### PROBLEM DETAILS
In the entries below, find the line with "ended (stepStatus_ne_ok t)" and the line with "theorem othersAnswerNext : Obligations.OthersAnswerNext"; give again those lines and every line between them, exactly.

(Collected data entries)
━━━━━━━━━━

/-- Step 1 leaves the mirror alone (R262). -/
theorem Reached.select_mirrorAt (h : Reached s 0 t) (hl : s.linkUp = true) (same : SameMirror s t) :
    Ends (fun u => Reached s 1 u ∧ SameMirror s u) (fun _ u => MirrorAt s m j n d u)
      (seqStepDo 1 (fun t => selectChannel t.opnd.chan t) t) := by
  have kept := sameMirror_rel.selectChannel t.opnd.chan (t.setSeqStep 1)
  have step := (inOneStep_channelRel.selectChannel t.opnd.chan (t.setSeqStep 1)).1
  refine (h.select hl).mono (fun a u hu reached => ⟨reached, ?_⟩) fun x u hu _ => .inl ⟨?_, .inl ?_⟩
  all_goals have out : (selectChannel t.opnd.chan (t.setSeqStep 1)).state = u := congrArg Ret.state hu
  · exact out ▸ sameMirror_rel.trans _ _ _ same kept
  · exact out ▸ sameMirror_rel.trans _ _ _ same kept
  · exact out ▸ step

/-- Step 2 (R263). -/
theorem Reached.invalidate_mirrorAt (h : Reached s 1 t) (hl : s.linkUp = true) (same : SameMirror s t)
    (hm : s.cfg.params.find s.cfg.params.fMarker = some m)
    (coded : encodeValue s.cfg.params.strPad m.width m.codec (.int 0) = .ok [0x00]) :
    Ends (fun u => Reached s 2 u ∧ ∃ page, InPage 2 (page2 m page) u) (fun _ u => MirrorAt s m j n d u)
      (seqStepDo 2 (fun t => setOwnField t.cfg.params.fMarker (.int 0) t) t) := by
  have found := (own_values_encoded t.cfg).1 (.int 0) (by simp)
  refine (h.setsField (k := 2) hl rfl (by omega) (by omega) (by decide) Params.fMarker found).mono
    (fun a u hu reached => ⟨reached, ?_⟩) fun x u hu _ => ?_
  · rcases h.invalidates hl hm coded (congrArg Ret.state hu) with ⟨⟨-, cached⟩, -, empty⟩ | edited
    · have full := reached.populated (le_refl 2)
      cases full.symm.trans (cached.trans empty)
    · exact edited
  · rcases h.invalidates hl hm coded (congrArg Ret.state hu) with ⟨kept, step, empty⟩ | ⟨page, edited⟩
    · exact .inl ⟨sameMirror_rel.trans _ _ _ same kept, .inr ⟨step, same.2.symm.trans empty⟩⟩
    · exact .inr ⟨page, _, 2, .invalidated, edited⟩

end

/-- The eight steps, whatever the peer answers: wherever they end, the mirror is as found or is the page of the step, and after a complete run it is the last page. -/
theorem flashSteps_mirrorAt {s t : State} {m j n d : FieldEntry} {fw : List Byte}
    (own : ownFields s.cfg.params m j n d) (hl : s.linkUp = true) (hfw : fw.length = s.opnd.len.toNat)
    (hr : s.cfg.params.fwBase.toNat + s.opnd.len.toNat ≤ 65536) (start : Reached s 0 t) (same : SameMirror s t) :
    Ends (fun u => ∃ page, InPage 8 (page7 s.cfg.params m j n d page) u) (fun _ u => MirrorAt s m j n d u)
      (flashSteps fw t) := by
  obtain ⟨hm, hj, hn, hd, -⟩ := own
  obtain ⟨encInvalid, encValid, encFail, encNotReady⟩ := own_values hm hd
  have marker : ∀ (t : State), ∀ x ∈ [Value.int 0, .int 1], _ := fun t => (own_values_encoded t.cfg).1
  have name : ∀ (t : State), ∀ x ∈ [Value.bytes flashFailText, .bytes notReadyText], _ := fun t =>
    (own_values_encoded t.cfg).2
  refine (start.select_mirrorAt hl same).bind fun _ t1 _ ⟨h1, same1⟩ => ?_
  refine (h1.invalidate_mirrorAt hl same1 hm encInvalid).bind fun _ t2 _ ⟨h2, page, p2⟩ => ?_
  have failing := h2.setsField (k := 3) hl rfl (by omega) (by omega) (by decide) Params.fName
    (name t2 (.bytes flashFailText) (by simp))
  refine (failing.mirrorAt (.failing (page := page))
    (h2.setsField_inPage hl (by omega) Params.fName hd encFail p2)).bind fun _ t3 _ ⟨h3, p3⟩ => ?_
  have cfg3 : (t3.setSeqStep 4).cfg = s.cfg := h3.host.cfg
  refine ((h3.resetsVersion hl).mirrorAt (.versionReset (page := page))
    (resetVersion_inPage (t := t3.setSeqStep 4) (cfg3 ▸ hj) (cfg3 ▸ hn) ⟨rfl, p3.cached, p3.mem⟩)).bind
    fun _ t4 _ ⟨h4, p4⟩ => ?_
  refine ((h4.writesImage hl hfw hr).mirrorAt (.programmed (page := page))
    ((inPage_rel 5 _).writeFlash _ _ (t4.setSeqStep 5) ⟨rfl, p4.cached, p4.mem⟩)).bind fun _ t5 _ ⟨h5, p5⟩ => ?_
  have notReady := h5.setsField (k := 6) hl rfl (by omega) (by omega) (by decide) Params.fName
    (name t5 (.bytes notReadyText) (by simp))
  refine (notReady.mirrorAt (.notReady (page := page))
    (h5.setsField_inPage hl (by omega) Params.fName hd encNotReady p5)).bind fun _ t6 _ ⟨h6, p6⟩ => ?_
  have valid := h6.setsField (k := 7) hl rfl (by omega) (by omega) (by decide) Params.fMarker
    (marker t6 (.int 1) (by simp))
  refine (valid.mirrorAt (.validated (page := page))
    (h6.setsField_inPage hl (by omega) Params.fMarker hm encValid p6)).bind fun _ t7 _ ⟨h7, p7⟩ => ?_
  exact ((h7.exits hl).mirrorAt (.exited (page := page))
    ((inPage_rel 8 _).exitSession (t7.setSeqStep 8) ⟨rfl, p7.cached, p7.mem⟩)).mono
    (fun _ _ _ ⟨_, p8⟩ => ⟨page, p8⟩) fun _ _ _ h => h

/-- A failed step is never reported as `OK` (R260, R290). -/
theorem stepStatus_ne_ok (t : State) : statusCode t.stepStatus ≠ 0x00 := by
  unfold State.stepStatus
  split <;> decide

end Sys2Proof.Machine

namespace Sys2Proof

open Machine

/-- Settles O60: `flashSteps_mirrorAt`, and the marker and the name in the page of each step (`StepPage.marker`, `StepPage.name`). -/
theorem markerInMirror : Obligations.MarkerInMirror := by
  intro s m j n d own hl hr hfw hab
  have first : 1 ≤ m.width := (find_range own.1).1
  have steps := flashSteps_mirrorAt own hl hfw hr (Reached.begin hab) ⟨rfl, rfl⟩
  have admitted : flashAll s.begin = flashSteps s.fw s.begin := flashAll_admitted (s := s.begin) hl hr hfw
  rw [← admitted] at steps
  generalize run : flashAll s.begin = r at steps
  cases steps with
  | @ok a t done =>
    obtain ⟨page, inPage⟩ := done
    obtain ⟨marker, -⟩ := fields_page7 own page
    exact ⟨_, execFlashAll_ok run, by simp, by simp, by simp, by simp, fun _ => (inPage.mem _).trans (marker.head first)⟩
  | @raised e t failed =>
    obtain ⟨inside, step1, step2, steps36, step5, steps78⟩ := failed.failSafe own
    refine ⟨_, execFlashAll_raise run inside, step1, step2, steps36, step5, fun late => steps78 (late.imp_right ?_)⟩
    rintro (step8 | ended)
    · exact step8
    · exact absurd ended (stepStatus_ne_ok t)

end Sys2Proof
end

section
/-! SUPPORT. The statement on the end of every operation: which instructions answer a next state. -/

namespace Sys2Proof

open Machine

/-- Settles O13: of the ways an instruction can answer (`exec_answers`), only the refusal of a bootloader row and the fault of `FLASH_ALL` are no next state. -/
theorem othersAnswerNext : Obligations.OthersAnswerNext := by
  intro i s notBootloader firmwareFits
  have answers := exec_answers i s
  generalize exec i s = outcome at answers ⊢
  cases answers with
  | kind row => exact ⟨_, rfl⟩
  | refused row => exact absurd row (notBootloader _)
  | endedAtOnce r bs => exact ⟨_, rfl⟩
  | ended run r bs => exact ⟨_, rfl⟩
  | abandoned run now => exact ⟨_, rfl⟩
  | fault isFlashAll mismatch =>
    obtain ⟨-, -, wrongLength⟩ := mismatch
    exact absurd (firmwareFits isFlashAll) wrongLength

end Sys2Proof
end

━━━━━━━━━━

### OUTPUT
    · exact absurd ended (stepStatus_ne_ok t)

end Sys2Proof
end

section
/-! SUPPORT. The statement on the end of every operation: which instructions answer a next state. -/

namespace Sys2Proof

open Machine

/-- Settles O13: of the ways an instruction can answer (`exec_answers`), only the refusal of a bootloader row and the fault of `FLASH_ALL` are no next state. -/
theorem othersAnswerNext : Obligations.OthersAnswerNext := by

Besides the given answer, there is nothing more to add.